Start of Records provided
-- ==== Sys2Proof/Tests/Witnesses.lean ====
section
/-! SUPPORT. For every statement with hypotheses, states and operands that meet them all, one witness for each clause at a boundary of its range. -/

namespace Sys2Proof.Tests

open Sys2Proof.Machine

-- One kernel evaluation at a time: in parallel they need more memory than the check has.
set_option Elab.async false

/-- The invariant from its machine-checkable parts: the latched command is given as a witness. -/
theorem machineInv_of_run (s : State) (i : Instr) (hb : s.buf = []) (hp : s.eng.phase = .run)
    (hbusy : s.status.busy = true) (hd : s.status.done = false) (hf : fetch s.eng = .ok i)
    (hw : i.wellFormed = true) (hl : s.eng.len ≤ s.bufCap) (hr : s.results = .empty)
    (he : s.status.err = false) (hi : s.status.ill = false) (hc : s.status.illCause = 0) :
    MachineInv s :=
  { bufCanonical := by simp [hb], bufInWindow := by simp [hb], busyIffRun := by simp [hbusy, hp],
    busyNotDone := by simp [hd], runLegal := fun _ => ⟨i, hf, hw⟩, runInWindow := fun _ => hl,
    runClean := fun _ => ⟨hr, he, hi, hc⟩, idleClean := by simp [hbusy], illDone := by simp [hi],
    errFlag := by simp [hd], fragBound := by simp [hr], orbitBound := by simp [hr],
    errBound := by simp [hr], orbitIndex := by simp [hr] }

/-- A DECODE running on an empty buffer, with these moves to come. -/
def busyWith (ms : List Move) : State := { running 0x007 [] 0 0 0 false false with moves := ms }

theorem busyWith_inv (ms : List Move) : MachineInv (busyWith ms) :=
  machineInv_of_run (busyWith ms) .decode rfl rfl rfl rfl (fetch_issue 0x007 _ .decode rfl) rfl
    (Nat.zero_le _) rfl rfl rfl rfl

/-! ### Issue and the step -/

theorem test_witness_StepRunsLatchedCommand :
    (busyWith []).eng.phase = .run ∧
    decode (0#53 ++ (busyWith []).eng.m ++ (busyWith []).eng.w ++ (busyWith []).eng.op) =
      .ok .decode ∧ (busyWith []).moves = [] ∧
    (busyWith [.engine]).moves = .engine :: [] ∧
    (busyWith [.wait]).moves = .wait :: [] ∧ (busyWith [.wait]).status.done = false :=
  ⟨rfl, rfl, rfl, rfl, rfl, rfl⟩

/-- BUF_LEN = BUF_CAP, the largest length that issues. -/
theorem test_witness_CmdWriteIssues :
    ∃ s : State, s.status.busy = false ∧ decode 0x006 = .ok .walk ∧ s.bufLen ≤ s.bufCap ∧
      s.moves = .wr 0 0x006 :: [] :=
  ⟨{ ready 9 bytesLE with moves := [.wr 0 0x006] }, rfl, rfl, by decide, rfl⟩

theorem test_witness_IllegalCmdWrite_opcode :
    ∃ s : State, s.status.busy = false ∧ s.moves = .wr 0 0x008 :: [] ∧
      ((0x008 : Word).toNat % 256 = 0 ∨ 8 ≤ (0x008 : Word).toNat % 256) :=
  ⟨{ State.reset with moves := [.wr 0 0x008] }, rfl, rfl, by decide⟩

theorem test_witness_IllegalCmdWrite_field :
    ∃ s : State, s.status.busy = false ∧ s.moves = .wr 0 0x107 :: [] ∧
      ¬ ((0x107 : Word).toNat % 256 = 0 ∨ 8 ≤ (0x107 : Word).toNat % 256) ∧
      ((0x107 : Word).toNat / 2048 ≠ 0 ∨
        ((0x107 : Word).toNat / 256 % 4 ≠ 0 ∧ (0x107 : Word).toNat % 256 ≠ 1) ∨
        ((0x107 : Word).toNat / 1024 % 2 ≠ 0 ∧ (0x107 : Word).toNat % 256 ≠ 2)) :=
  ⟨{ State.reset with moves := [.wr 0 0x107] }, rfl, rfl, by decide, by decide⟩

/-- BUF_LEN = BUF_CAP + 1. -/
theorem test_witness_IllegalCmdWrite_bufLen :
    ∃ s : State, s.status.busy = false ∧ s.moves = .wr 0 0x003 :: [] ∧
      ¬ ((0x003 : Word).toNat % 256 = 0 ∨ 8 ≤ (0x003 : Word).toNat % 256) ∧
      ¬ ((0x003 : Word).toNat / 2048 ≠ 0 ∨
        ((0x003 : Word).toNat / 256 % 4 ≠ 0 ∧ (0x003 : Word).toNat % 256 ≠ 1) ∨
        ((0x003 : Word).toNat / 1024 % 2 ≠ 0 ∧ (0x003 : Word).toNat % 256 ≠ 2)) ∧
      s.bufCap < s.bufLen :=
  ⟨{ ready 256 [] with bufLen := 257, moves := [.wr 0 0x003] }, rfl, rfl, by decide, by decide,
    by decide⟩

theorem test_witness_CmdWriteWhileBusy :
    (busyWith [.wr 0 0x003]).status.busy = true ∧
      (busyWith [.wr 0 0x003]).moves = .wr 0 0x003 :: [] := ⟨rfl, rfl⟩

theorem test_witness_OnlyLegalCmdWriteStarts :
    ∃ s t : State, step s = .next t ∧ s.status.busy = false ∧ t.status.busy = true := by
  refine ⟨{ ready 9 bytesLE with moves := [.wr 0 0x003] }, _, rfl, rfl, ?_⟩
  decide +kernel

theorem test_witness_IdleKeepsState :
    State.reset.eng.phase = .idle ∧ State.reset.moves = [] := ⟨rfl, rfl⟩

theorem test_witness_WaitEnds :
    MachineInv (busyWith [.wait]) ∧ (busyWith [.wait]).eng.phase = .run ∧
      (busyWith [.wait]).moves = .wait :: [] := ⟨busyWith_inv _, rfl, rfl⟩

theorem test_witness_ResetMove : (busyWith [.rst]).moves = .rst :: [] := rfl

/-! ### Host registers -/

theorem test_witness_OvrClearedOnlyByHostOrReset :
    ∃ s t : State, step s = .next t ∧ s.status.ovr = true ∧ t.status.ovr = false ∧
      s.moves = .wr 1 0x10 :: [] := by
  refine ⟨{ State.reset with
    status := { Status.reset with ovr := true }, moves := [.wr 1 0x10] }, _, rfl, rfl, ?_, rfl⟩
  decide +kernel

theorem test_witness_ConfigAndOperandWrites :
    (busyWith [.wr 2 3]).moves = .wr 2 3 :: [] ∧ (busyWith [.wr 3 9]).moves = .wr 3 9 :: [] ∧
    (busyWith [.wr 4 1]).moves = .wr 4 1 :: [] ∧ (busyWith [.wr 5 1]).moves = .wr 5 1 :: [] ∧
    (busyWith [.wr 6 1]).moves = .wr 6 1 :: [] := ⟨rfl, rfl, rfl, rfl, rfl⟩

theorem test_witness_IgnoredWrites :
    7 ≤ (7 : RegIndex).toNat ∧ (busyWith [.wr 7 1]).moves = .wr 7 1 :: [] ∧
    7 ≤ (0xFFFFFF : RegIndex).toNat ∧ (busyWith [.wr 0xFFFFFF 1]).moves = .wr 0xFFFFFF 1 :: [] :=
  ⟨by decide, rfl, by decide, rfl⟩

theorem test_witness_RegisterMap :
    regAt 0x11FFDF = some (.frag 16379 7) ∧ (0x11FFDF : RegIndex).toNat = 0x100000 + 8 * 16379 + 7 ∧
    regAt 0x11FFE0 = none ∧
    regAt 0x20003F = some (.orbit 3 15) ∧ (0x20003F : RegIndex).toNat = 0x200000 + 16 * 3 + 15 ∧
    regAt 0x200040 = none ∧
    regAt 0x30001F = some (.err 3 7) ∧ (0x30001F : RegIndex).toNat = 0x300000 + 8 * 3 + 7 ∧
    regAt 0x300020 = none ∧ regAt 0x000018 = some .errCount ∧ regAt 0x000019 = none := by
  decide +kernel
End of Records provided
• [Task directions] Using the entries above, work out how many lines include the word "phase", and give only that count.

• [Task answer] 4